- Genre: Sitcom
- Directed by: Stanley Z. Cherry Richard Kinon Ralph Levy
- Starring: Larry Blyden Dawn Nickerson Susan Silo Diahn Williams
- Theme music composer: Stu Phillips
- Opening theme: "Harry's Girls"
- Country of origin: United States
- Original language: English
- No. of seasons: 1
- No. of episodes: 15

Production
- Executive producer: Joseph Stein
- Producer: Billy Friedberg
- Camera setup: Multi-camera
- Running time: 22–24 minutes
- Production company: MGM Television

Original release
- Network: NBC
- Release: September 13, 1963 – January 3, 1964

= Harry's Girls =

American TV situation comedy series (1963–1964)
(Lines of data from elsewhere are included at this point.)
-- ==== Sys2Proof/Machine/Controller.lean ====
section
/-! DEFINITION. The controller commands (42_controller.md R140-R159), each one step under the global lock. -/

namespace Sys2Proof.Machine

/-- STARTUP (R140, R141). -/
def execStartup (l : Nat) (s : State) : Out :=
  .next (withLine l s fun L =>
    match s.owner[L] with
    | some _ => (s.emit (.violation L)).complete .startup (.startup .busy)
    | none => (s.startLine L).complete .startup (.startup .ok))

/-- SHUTDOWN (R142). -/
def execShutdown (l : Nat) (s : State) : Out :=
  .next (withLine l s fun L => (s.stopLine L).complete .shutdown .unit)

/-- ACK (R144). -/
def execAck (l : Nat) (s : State) : Out :=
  .next (withLine l s fun L => (s.ackLine L).complete .ack .unit)

/-- MASK (R146). -/
def execMask (l : Nat) (s : State) : Out :=
  .next (withLine l s fun L => (s.maskLine L).complete .mask .unit)

/-- UNMASK (R148). -/
def execUnmask (l : Nat) (s : State) : Out :=
  .next (withLine l s fun L => (s.unmaskLine L).complete .unmask .unit)

/-- MASK_ACK (R150). -/
def execMaskAck (l : Nat) (s : State) : Out :=
  .next (withLine l s fun L => (s.maskAckLine L).complete .maskAck .unit)

/-- `M[k] <- 0` for every CPU that exists, `OWNER[L] <- none` for every line (R154). -/
def State.initController (s : State) : State :=
  { s with
    mask := s.mask.mapFinIdx (fun k v _ => if k < s.cfg.ncpu then 0 else v)
    owner := Vector.replicate 64 none }

/-- CTRL_INIT (R154). -/
def execCtrlInit (s : State) : Out := .next (s.initController.complete .ctrlInit .unit)

/-- CPU_RESET (R155). -/
def execCpuReset (c : CpuId) (s : State) : Out :=
  .next (withCpu c s ((s.setMask c 0).complete .cpuReset .unit))

end Sys2Proof.Machine
end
Harry's Girls is an American sitcom which aired on NBC from September 13, 1963 to January 3, 1964.

==Plot==
Harry's Girls was based on the film Les Girls (1957). Harry Burns sang, danced, and managed a vaudeville troupe consisting of three young women: Lois, Rusty, and Terry. Overseeing their off-stage exploits proved exasperating for Burns, and episodes "implied that Burns and the women did not have enough talent to make it in America. None of the episodes had big-name guest stars.

==Cast==
- Larry Blyden as Harry Burns
- Susan Silo as Rusty
- Diahn Williams as Terry
- Dawn Nickerson as Lois

==Episodes==

| No. | Title | Directed by | Written by | Original release date |
| 1 | "The Rajah" | Richard Kinon | Unknown | September 13, 1963 |
Susan falls in love with a playboy Rajah, insisting that he has proposed marriage, but Harry sees through the charade to protect her.
| 2 | "When in Rome" | Richard Kinon | Unknown | September 20, 1963 |
The girls' opportunity to work in a Rome nightclub is jeopardized by both the Ministry of Culture and the Ministry of the Interior.
| 3 | "A Naval Affair" | Richard Kinon | Bob O'Brien | September 27, 1963 |
The American Fleet hits the Riviera, and Harry thinks he's found a way to make a bet on "a sure thing."
| 4 | "The Director" | Richard Kinon | Hal Goodman & Larry Klein | October 4, 1963 |
The girls decide they want a movie career when they're stranded in a small town where a famous Italian director is making a film.
| 5 | "Cafe on the Riviera" | Richard Kinon | Unknown | October 11, 1963 |
In the midst of Harry buying a restaurant, the girls go on strike while he hires a knife throwing act to replace them.
| 6 | "The Forgotten Man" | Richard Kinon | Unknown | October 18, 1963 |
After Harry sprains his ankle, the girls are forced to do their act without him.
| 7 | "Countess" | Richard Kinon | Unknown | October 25, 1963 |
Broke and stranded in Monte Carlo, Harry meets a statistician who says he has a system to beat the roulette wheel.
| 8 | "The Star" | Richard Kinon | Unknown | November 1, 1963 |
A fast-talking, slow-moving film producer gives Harry visions of becoming a big star.
| 9 | "Diamond Necklace" | Unknown | Unknown | November 8, 1963 |
A penniless art student gives Lois a diamond-encrusted dog collar borrowed from a stray dog. When Harry attempts to return it to police, he is jailed.
| 10 | "Made in Heaven" | Richard Kinon | Unknown | November 29, 1963 |
The girls become an "international matchmaking cartel" to find bachelor Harry a wife.
| 11 | "The Busker" | Richard Kinon | Unknown | December 6, 1963 |
Harry pays the price for attempting to help a faded musical hall celebrity who double-crossed people during his run of success.
| 12 | "Collector's Item" | Stanley Z. Cherry | Unknown | December 13, 1963 |
Harry concocts a scheme to ingratiate himself with an important booking agent.
| 13 | "His Highness" | Richard Kinon | Joseph Stein & Sid Zylenka | December 20, 1963 |
While playing at a French chateau, a plot is being hatched to restore the monarchy in France.
| 14 | "A Girl's Best Friend" | Richard Kinon | Unknown | December 27, 1963 |
Harry's romance becomes complicated when it's discovered that his girlfriend is a jewel thief.
| 15 | "Bet it All" | Richard Kinon | Unknown | January 3, 1964 |
A crooked roulette wheel seems to benefit the girls, giving them visions of an early retirement.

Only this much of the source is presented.